On 05/08/2010 16:46, "Keir Fraser" <keir.fraser@eu.citrix.com> wrote:

> The functions are called local_event_delivery* because they implicitly act
> on current. They don't need to take a vcpu parameter. If you find you need a
> vcpu parameter then you are using them, or one of their callers,
> incorrectly.
> 
>  -- Keir
> 
> On 05/08/2010 16:00, "Christoph Egger" <Christoph.Egger@amd.com> wrote:
> 
>> 
>> Signed-off-by: Christoph Egger <Christoph.Egger@amd.com>
> 
> 
> 
> _______________________________________________
> Xen-devel mailing list
> Xen-devel@lists.xensource.com
> http://lists.xensource.com/xen-devel

^ permalink raw reply	[flat|nested] 7+ messages in thread

* Re: [PATCH 02/14] Nested Virtualization: localevent
  2010-08-05 16:19   ` Keir Fraser
@ 2010-08-06  9:17     ` Christoph Egger
  2010-08-06 14:02       ` Keir Fraser
  0 siblings, 1 reply; 7+ messages in thread
From: Christoph Egger @ 2010-08-06  9:17 UTC (permalink / raw)
  To: Keir Fraser; +Cc: xen-devel@lists.xensource.com

On Thursday 05 August 2010 18:19:14 Keir Fraser wrote:
> I seem to remember we discussed the reason for this a bit some time ago.

Yes, I remember, too.

> It looked to me like you were calling a function that makes sense only on a
> running guest (and a locally currently running guest at that) after the
> guest was dead, during cleanup/teardown. If I'm remembering correctly then
> the fix would be to not do that then. ;-)

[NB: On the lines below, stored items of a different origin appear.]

@[simp] theorem unreadableFrame_outer (mine : Bool) (s : State) : (unreadableFrame mine s).outer = s.outer := by
  unfold unreadableFrame; (try dsimp only); (repeat' split) <;> first | (simp; done) | rfl

@[simp] theorem idleLine_outer (s : State) : (idleLine s).outer = s.outer := by
  unfold idleLine; (try dsimp only); (repeat' split) <;> first | (simp; done) | rfl

@[simp] theorem redraw_outer (s : State) : (redraw s).outer = s.outer := by
  unfold redraw; (try dsimp only); (repeat' split) <;> first | (simp; done) | rfl

@[simp] theorem moveCursor_outer (d : Arrow) (s : State) : (moveCursor d s).outer = s.outer := by
  unfold moveCursor; (try dsimp only); (repeat' split) <;> first | (simp; done) | rfl

@[simp] theorem recoverIndex_outer (s : State) : (recoverIndex s).outer = s.outer := by
  unfold recoverIndex; (try dsimp only); (repeat' split) <;> first | (simp; done) | rfl

@[simp] theorem handClear_outer (s : State) : (handClear s).outer = s.outer := by
  unfold handClear; (try dsimp only); (repeat' split) <;> first | (simp; done) | rfl

@[simp] theorem placeHoldOff_outer (s : State) (c : Nat) : (placeHoldOff s c).outer = s.outer := by
  unfold placeHoldOff; (try dsimp only); (repeat' split) <;> first | (simp; done) | rfl

@[simp] theorem handHoldRel_outer (s : State) : (handHoldRel s).outer = s.outer := by
  unfold handHoldRel; (try dsimp only); (repeat' split) <;> first | (simp; done) | rfl

@[simp] theorem handSkip_outer (s : State) : (handSkip s).outer = s.outer := by
  unfold handSkip; (try dsimp only); (repeat' split) <;> first | (simp; done) | rfl

@[simp] theorem sendRow_outer (s : State) : (sendRow s).outer = s.outer := by
  unfold sendRow; (try dsimp only); (repeat' split) <;> first | (simp; done) | rfl

@[simp] theorem rowSent_outer (s : State) : (rowSent s).outer = s.outer := by
  unfold rowSent; (try dsimp only); (repeat' split) <;> first | (simp; done) | rfl

@[simp] theorem afterSlot_outer (s : State) : (afterSlot s).outer = s.outer := by
  unfold afterSlot; (try dsimp only); (repeat' split) <;> first | (simp; done) | rfl

@[simp] theorem quietExpired_outer (s : State) : (quietExpired s).outer = s.outer := by
  unfold quietExpired; (try dsimp only); (repeat' split) <;> first | (simp; done) | rfl

@[simp] theorem unreadableEnd_outer (s : State) : (unreadableEnd s).outer = s.outer := by
  unfold unreadableEnd; (try dsimp only); (repeat' split) <;> first | (simp; done) | rfl

@[simp] theorem frameEnd_outer (chars : List Byte) (s : State) : (frameEnd chars s).outer = s.outer := by
  unfold frameEnd; (try dsimp only); (repeat' split) <;> first | (simp; done) | rfl

@[simp] theorem badFrameEnd_outer (s : State) : (badFrameEnd s).outer = s.outer := by
  unfold badFrameEnd; (try dsimp only); (repeat' split) <;> first | (simp; done) | rfl

@[simp] theorem slotEnds_outer (lv : Levels) (s : State) : (slotEnds lv s).outer = s.outer := by
  unfold slotEnds; (try dsimp only); (repeat' split) <;> first | (simp; done) | rfl

@[simp] theorem unsend_outer (s : State) : (unsend s).outer = s.outer := by
  unfold unsend; (try dsimp only); (repeat' split) <;> first | (simp; done) | rfl

@[simp] theorem missDeadline_outer (s : State) : (missDeadline s).outer = s.outer := by
  unfold missDeadline; (try dsimp only); (repeat' split) <;> first | (simp; done) | rfl

@[simp] theorem coldMismatch_outer (s : State) : (coldMismatch s).outer = s.outer := by
  unfold coldMismatch; (try dsimp only); (repeat' split) <;> first | (simp; done) | rfl

@[simp] theorem mismatch_outer (s : State) : (mismatch s).outer = s.outer := by
  unfold mismatch; (try dsimp only); (repeat' split) <;> first | (simp; done) | rfl

@[simp] theorem taktExpired_outer (s : State) : (taktExpired s).outer = s.outer := by
  unfold taktExpired; (try dsimp only); (repeat' split) <;> first | (simp; done) | rfl

@[simp] theorem clampWaitExpired_outer (s : State) : (clampWaitExpired s).outer = s.outer := by
  unfold clampWaitExpired; (try dsimp only); (repeat' split) <;> first | (simp; done) | rfl

@[simp] theorem headAlerted_outer (a : AlertKind) (s : State) : (headAlerted a s).outer = s.outer := by
  unfold headAlerted; (try dsimp only); (repeat' split) <;> first | (simp; done) | rfl

@[simp] theorem takeByte_outer (is : Byte → Bool) (act : Byte → Ocu → Ocu) (s : State) : (takeByte is act s).outer = s.outer := by
  unfold takeByte; (try dsimp only); (repeat' split) <;> first | (simp; done) | rfl

@[simp] theorem clampOpened_outer (s : State) : (clampOpened s).outer = s.outer := by
  unfold clampOpened; (try dsimp only); (repeat' split) <;> first | (simp; done) | rfl

@[simp] theorem openLimit_outer (s : State) : (openLimit s).outer = s.outer := by
  unfold openLimit; (try dsimp only); (repeat' split) <;> first | (simp; done) | rfl

@[simp] theorem beamDone_outer (s : State) : (beamDone s).outer = s.outer := by
  unfold beamDone; (try dsimp only); (repeat' split) <;> first | (simp; done) | rfl

@[simp] theorem removeMagazine_outer (m : MagName) (s : State) : (removeMagazine m s).outer = s.outer := by
  unfold removeMagazine; (try dsimp only); (repeat' split) <;> first | (simp; done) | rfl

@[simp] theorem startPush_outer (p : PusherName) (s : State) : (startPush p s).outer = s.outer := by
  unfold startPush; (try dsimp only); (repeat' split) <;> first | (simp; done) | rfl

@[simp] theorem pushExpired_outer (p : PusherName) (s : State) : (pushExpired p s).outer = s.outer := by
  unfold pushExpired; (try dsimp only); (repeat' split) <;> first | (simp; done) | rfl

@[simp] theorem clampClosed_outer (s : State) : (clampClosed s).outer = s.outer := by
  unfold clampClosed; (try dsimp only); (repeat' split) <;> first | (simp; done) | rfl

@[simp] theorem beamHomed_outer (s : State) : (beamHomed s).outer = s.outer := by
  unfold beamHomed; (try dsimp only); (repeat' split) <;> first | (simp; done) | rfl

@[simp] theorem insertMagazine_outer (m : MagName) (s : State) : (insertMagazine m s).outer = s.outer := by
  unfold insertMagazine; (try dsimp only); (repeat' split) <;> first | (simp; done) | rfl

@[simp] theorem viewUp_outer (s : State) : (viewUp s).outer = s.outer := by
  unfold viewUp; (try dsimp only); (repeat' split) <;> first | (simp; done) | rfl

@[simp] theorem viewDown_outer (s : State) : (viewDown s).outer = s.outer := by
  unfold viewDown; (try dsimp only); (repeat' split) <;> first | (simp; done) | rfl

end Sys2Proof.Machine
end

I am not sure if I got you. I try to repeat you with my own words:

This localevent patch on its own is pointless. It makes only sense
when a guest (the level 1 guest) runs its own guest, the level 2 guest.
When the level 2 guest was dead, during cleanup/teardown.


I retry to explain:

This localevent patch on its own is pointless, I agree with you in this case.
The patch is needed when the level 1 guest was running a level 2 guest
and get destroyed. During the destroy process Xen may still want to
inject (pending) interrupts/events.
For this reason, nestedhvm_vcpu_destroy() (added in patch 5/14)
does a nestedsvm_vcpu_stgi() to prevent the interrupts/events
from being blocked by hvm_interrupt_blocked() (see patch 9/14)
and level 1 guest remaining in a zombie state.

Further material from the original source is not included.